- Exercise requirements: Taking the entries below from the top, restate each line exactly and end with the line containing "theorem vecEffect_vcmp (h".

- Task inputs:
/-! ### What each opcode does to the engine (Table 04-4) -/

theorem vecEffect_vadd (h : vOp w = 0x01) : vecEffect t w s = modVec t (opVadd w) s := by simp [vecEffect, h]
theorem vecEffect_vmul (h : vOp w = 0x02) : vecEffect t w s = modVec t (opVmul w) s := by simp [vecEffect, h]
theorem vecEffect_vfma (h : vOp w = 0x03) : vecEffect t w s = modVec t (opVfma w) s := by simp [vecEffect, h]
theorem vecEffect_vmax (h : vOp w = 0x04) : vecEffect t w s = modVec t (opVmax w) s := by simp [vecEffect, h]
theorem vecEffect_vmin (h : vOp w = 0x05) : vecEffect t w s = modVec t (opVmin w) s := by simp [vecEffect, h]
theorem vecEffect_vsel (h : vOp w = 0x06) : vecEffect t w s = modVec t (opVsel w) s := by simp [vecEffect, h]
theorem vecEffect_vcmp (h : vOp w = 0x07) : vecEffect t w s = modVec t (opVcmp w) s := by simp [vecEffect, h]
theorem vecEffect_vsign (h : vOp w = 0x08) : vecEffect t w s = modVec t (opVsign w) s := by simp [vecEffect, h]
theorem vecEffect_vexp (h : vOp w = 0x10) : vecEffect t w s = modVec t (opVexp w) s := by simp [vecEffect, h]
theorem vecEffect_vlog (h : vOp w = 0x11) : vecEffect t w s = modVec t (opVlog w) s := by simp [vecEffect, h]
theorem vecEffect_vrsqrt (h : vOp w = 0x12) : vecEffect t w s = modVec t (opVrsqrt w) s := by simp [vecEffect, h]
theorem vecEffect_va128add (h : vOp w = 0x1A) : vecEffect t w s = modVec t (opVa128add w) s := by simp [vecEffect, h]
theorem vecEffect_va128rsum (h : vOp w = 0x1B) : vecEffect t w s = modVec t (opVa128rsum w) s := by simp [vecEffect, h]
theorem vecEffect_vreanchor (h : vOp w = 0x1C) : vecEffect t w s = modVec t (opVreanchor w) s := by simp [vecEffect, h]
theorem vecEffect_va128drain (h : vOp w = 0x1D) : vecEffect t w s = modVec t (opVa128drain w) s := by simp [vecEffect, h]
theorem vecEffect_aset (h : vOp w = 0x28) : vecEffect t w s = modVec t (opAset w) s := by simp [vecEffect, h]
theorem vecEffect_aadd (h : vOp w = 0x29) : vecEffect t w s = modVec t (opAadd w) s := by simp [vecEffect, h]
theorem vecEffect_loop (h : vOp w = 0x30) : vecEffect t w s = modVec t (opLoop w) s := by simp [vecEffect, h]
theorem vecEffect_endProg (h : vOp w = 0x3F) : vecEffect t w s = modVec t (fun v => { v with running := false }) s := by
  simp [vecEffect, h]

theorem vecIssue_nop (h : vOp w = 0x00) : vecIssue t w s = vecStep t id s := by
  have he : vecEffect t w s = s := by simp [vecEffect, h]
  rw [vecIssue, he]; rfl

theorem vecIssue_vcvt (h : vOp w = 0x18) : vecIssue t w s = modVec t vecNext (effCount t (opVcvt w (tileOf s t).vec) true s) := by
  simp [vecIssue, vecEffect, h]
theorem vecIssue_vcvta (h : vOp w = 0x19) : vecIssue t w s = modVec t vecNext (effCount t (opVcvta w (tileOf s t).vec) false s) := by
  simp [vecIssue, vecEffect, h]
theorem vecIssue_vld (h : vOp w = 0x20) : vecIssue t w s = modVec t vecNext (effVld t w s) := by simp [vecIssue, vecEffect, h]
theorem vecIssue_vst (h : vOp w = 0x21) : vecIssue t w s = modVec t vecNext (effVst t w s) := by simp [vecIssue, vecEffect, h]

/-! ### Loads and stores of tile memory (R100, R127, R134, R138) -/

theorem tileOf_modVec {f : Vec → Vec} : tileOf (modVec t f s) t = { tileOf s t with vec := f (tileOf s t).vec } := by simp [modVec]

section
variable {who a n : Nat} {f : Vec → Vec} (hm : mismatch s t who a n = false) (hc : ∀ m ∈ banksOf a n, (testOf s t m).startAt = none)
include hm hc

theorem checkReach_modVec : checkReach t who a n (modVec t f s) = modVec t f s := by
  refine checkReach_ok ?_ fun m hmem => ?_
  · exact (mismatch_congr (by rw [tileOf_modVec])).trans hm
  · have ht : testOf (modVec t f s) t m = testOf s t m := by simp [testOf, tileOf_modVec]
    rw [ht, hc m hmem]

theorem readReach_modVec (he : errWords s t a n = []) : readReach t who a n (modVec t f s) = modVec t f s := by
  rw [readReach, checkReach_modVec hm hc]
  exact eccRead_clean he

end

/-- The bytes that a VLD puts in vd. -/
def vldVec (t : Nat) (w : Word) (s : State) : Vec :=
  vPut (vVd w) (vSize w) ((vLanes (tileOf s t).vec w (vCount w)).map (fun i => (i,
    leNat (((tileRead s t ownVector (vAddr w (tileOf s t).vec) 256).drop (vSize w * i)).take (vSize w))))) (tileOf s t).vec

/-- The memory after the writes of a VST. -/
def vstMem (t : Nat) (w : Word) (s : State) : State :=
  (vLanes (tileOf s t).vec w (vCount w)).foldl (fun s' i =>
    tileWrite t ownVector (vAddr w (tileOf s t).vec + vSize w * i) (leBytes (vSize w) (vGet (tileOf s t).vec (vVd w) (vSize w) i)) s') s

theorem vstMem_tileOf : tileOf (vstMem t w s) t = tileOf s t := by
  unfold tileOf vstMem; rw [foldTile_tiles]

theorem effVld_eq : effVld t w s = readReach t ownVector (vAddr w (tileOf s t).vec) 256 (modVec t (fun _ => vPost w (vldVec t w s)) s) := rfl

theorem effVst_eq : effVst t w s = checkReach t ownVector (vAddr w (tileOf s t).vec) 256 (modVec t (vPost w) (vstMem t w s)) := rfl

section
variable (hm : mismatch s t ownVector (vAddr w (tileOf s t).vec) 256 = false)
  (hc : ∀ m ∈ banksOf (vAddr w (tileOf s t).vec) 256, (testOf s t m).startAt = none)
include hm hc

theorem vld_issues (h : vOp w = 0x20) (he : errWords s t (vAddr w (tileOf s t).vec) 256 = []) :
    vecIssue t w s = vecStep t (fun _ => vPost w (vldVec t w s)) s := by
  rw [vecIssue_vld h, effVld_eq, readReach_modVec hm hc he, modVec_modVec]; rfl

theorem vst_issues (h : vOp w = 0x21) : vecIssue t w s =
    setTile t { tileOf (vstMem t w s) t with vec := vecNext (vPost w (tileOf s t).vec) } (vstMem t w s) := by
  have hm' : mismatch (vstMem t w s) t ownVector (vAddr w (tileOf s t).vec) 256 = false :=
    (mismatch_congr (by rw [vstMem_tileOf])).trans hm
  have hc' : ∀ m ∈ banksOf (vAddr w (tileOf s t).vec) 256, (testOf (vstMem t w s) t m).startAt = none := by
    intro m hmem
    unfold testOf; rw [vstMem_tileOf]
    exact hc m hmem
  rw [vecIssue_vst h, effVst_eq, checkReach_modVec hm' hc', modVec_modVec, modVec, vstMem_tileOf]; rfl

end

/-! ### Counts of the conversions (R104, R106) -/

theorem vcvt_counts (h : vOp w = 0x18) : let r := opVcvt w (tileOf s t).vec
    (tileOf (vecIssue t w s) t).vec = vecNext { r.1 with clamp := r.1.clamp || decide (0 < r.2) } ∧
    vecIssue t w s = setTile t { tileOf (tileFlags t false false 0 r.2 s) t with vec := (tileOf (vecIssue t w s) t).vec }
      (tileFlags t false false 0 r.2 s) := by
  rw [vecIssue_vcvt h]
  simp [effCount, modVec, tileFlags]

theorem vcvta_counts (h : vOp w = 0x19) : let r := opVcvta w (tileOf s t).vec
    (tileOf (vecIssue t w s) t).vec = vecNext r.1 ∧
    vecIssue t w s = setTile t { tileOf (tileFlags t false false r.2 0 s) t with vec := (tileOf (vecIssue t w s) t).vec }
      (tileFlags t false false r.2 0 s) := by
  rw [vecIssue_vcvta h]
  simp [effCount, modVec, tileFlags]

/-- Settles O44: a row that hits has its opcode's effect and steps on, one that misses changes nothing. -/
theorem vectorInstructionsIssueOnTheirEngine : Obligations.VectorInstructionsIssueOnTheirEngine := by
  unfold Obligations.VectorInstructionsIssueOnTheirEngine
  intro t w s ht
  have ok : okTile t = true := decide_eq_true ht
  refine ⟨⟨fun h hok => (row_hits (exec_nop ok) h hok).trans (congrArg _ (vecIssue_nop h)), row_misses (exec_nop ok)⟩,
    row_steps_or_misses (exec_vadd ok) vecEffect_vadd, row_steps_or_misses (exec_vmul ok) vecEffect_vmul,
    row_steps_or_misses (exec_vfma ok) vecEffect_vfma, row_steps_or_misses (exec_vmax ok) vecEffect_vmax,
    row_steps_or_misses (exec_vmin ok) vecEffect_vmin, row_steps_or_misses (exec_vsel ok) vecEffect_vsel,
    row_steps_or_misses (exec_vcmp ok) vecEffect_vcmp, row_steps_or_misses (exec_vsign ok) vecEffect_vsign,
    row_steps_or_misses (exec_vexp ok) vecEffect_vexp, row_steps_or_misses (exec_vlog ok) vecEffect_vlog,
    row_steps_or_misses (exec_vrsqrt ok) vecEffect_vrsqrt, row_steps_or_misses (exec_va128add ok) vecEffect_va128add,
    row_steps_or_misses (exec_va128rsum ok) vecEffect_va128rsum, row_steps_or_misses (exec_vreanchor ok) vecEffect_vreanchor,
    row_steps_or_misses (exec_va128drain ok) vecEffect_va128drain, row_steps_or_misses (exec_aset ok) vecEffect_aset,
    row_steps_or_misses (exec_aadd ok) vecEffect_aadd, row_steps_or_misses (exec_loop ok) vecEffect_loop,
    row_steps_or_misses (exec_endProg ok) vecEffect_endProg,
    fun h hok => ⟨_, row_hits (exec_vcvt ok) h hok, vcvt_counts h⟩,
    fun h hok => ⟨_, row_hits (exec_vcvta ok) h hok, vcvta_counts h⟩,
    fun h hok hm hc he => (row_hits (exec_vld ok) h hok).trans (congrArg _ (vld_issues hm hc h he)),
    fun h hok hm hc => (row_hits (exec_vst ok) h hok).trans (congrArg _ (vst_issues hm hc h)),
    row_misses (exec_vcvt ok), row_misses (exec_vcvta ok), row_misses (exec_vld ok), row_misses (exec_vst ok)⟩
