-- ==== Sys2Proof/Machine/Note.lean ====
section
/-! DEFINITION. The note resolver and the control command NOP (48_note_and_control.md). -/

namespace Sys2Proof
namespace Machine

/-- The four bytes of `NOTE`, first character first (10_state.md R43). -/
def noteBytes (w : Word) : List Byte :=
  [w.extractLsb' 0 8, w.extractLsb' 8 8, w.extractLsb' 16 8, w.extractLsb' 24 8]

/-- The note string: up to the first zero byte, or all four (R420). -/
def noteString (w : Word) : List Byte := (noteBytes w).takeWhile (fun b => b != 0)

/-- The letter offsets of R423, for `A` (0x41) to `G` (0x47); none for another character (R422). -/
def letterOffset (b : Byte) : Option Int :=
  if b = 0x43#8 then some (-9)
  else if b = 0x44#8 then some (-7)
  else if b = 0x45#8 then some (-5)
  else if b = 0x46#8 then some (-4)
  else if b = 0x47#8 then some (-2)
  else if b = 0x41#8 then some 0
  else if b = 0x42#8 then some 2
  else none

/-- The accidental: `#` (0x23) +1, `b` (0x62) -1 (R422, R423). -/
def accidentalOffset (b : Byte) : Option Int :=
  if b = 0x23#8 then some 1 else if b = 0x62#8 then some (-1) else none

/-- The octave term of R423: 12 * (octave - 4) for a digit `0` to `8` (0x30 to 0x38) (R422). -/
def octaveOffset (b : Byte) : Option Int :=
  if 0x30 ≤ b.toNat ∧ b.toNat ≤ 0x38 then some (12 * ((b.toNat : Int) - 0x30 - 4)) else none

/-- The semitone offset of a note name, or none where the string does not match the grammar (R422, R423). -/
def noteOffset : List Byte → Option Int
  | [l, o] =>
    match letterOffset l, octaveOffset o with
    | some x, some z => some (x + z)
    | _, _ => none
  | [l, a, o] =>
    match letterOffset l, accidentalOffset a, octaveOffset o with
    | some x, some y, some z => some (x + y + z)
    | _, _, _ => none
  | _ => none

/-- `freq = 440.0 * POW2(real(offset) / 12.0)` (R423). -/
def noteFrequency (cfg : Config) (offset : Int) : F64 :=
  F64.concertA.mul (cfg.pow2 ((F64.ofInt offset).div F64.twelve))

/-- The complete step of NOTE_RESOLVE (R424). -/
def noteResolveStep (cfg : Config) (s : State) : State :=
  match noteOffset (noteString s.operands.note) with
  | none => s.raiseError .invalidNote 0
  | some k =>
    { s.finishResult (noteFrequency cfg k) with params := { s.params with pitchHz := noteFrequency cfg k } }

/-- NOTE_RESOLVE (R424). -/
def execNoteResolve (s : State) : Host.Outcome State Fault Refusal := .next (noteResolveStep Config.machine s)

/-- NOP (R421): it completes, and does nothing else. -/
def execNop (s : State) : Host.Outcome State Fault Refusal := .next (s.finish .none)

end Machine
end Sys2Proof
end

- Finished task:
/-! ### What each opcode does to the engine (Table 04-4) -/

theorem vecEffect_vadd (h : vOp w = 0x01) : vecEffect t w s = modVec t (opVadd w) s := by simp [vecEffect, h]
theorem vecEffect_vmul (h : vOp w = 0x02) : vecEffect t w s = modVec t (opVmul w) s := by simp [vecEffect, h]
theorem vecEffect_vfma (h : vOp w = 0x03) : vecEffect t w s = modVec t (opVfma w) s := by simp [vecEffect, h]
theorem vecEffect_vmax (h : vOp w = 0x04) : vecEffect t w s = modVec t (opVmax w) s := by simp [vecEffect, h]
theorem vecEffect_vmin (h : vOp w = 0x05) : vecEffect t w s = modVec t (opVmin w) s := by simp [vecEffect, h]
theorem vecEffect_vsel (h : vOp w = 0x06) : vecEffect t w s = modVec t (opVsel w) s := by simp [vecEffect, h]
theorem vecEffect_vcmp (h : vOp w = 0x07) : vecEffect t w s = modVec t (opVcmp w) s := by simp [vecEffect, h]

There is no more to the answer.